# My 2013 in beans



## lookseehear (Jul 16, 2010)

Last new year a few people (I think Gary may have been one) had kept all their bags from coffee bought during the year and posted up a picture of them all. I liked the idea and did the same for 2013. There are definitely one or two missing but this should be most of them - actually less than I expected!

Also if any home roasters want 20 or so Hasbean bags for the cost of postage let me know - otherwise they're going in the bin!


----------



## DavidBondy (Aug 17, 2010)

I'm a home roaster and down to my last bag. I'd be pleased to take them off your hands! DB


----------



## Sofmonk (Jul 25, 2013)

Hi DB, I am new to the home roasting scene.

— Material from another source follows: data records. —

/-- STEP 40 to STEP 47 (R340 to R347): what each index decodes to, and the whole next state. The
numbers and the form of a step are from general knowledge, as the rules mark them (D4). -/
def Obligations.ResultOfSteps40To47 : Prop :=
  ∀ (s : State) (A B C D : Word), s.xform.acc = ⟨A, B, C, D⟩ →
    (decode (.step 0b101000) = .ok .step40 ∧
      exec .step40 s = .next { s with xform := { s.xform with acc :=
        ⟨B + (A + f2 B C D + s.xform.x[13] + 0x289b7ec6).rotateLeft 4, B, C, D⟩ } }) ∧
    (decode (.step 0b101001) = .ok .step41 ∧
      exec .step41 s = .next { s with xform := { s.xform with acc :=
        ⟨A, B, C, A + (D + f2 A B C + s.xform.x[0] + 0xeaa127fa).rotateLeft 11⟩ } }) ∧
    (decode (.step 0b101010) = .ok .step42 ∧
      exec .step42 s = .next { s with xform := { s.xform with acc :=
        ⟨A, B, D + (C + f2 D A B + s.xform.x[3] + 0xd4ef3085).rotateLeft 16, D⟩ } }) ∧
    (decode (.step 0b101011) = .ok .step43 ∧
      exec .step43 s = .next { s with xform := { s.xform with acc :=
        ⟨A, C + (B + f2 C D A + s.xform.x[6] + 0x04881d05).rotateLeft 23, C, D⟩ } }) ∧
    (decode (.step 0b101100) = .ok .step44 ∧
      exec .step44 s = .next { s with xform := { s.xform with acc :=
        ⟨B + (A + f2 B C D + s.xform.x[9] + 0xd9d4d039).rotateLeft 4, B, C, D⟩ } }) ∧
    (decode (.step 0b101101) = .ok .step45 ∧
      exec .step45 s = .next { s with xform := { s.xform with acc :=
        ⟨A, B, C, A + (D + f2 A B C + s.xform.x[12] + 0xe6db99e5).rotateLeft 11⟩ } }) ∧
    (decode (.step 0b101110) = .ok .step46 ∧
      exec .step46 s = .next { s with xform := { s.xform with acc :=
        ⟨A, B, D + (C + f2 D A B + s.xform.x[15] + 0x1fa27cf8).rotateLeft 16, D⟩ } }) ∧
    (decode (.step 0b101111) = .ok .step47 ∧
      exec .step47 s = .next { s with xform := { s.xform with acc :=
        ⟨A, C + (B + f2 C D A + s.xform.x[2] + 0xc4ac5665).rotateLeft 23, C, D⟩ } })

/-- STEP 48 to STEP 55 (R348 to R355): what each index decodes to, and the whole next state. The
numbers and the form of a step are from general knowledge, as the rules mark them (D4). -/
def Obligations.ResultOfSteps48To55 : Prop :=
  ∀ (s : State) (A B C D : Word), s.xform.acc = ⟨A, B, C, D⟩ →
    (decode (.step 0b110000) = .ok .step48 ∧
      exec .step48 s = .next { s with xform := { s.xform with acc :=
        ⟨B + (A + f3 B C D + s.xform.x[0] + 0xf4292244).rotateLeft 6, B, C, D⟩ } }) ∧
    (decode (.step 0b110001) = .ok .step49 ∧
      exec .step49 s = .next { s with xform := { s.xform with acc :=
        ⟨A, B, C, A + (D + f3 A B C + s.xform.x[7] + 0x432aff97).rotateLeft 10⟩ } }) ∧
    (decode (.step 0b110010) = .ok .step50 ∧
      exec .step50 s = .next { s with xform := { s.xform with acc :=
        ⟨A, B, D + (C + f3 D A B + s.xform.x[14] + 0xab9423a7).rotateLeft 15, D⟩ } }) ∧
    (decode (.step 0b110011) = .ok .step51 ∧
      exec .step51 s = .next { s with xform := { s.xform with acc :=
        ⟨A, C + (B + f3 C D A + s.xform.x[5] + 0xfc93a039).rotateLeft 21, C, D⟩ } }) ∧
    (decode (.step 0b110100) = .ok .step52 ∧
      exec .step52 s = .next { s with xform := { s.xform with acc :=
        ⟨B + (A + f3 B C D + s.xform.x[12] + 0x655b59c3).rotateLeft 6, B, C, D⟩ } }) ∧
    (decode (.step 0b110101) = .ok .step53 ∧
      exec .step53 s = .next { s with xform := { s.xform with acc :=
        ⟨A, B, C, A + (D + f3 A B C + s.xform.x[3] + 0x8f0ccc92).rotateLeft 10⟩ } }) ∧
    (decode (.step 0b110110) = .ok .step54 ∧
      exec .step54 s = .next { s with xform := { s.xform with acc :=
        ⟨A, B, D + (C + f3 D A B + s.xform.x[10] + 0xffeff47d).rotateLeft 15, D⟩ } }) ∧
    (decode (.step 0b110111) = .ok .step55 ∧
      exec .step55 s = .next { s with xform := { s.xform with acc :=
        ⟨A, C + (B + f3 C D A + s.xform.x[1] + 0x85845dd1).rotateLeft 21, C, D⟩ } })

Currently I am buying my green beans from Has bean and Rave. Can you recommend any other competitively priced sellers? Thanks

Sent from my Nexus 7 using Tapatalk


----------



## DavidBondy (Aug 17, 2010)

Sofmonk said:


> Can you recommend any other competitively priced sellers?


Well, I'm currently working my way through a 20kg mixed batch from Bella Barista.

As soon as that lot is gone (and I may just flog some off cheap here to clear the decks) then I will be going back to buying Old Brown Java from Another Coffee. Their prices are competitive (under £20 for 2kg) and they offer free delivery over £50.

I've never had a bad experience dealing with them!

DB


----------



## Daren (Jan 16, 2012)

The Hasbean baked bean can is genius.


----------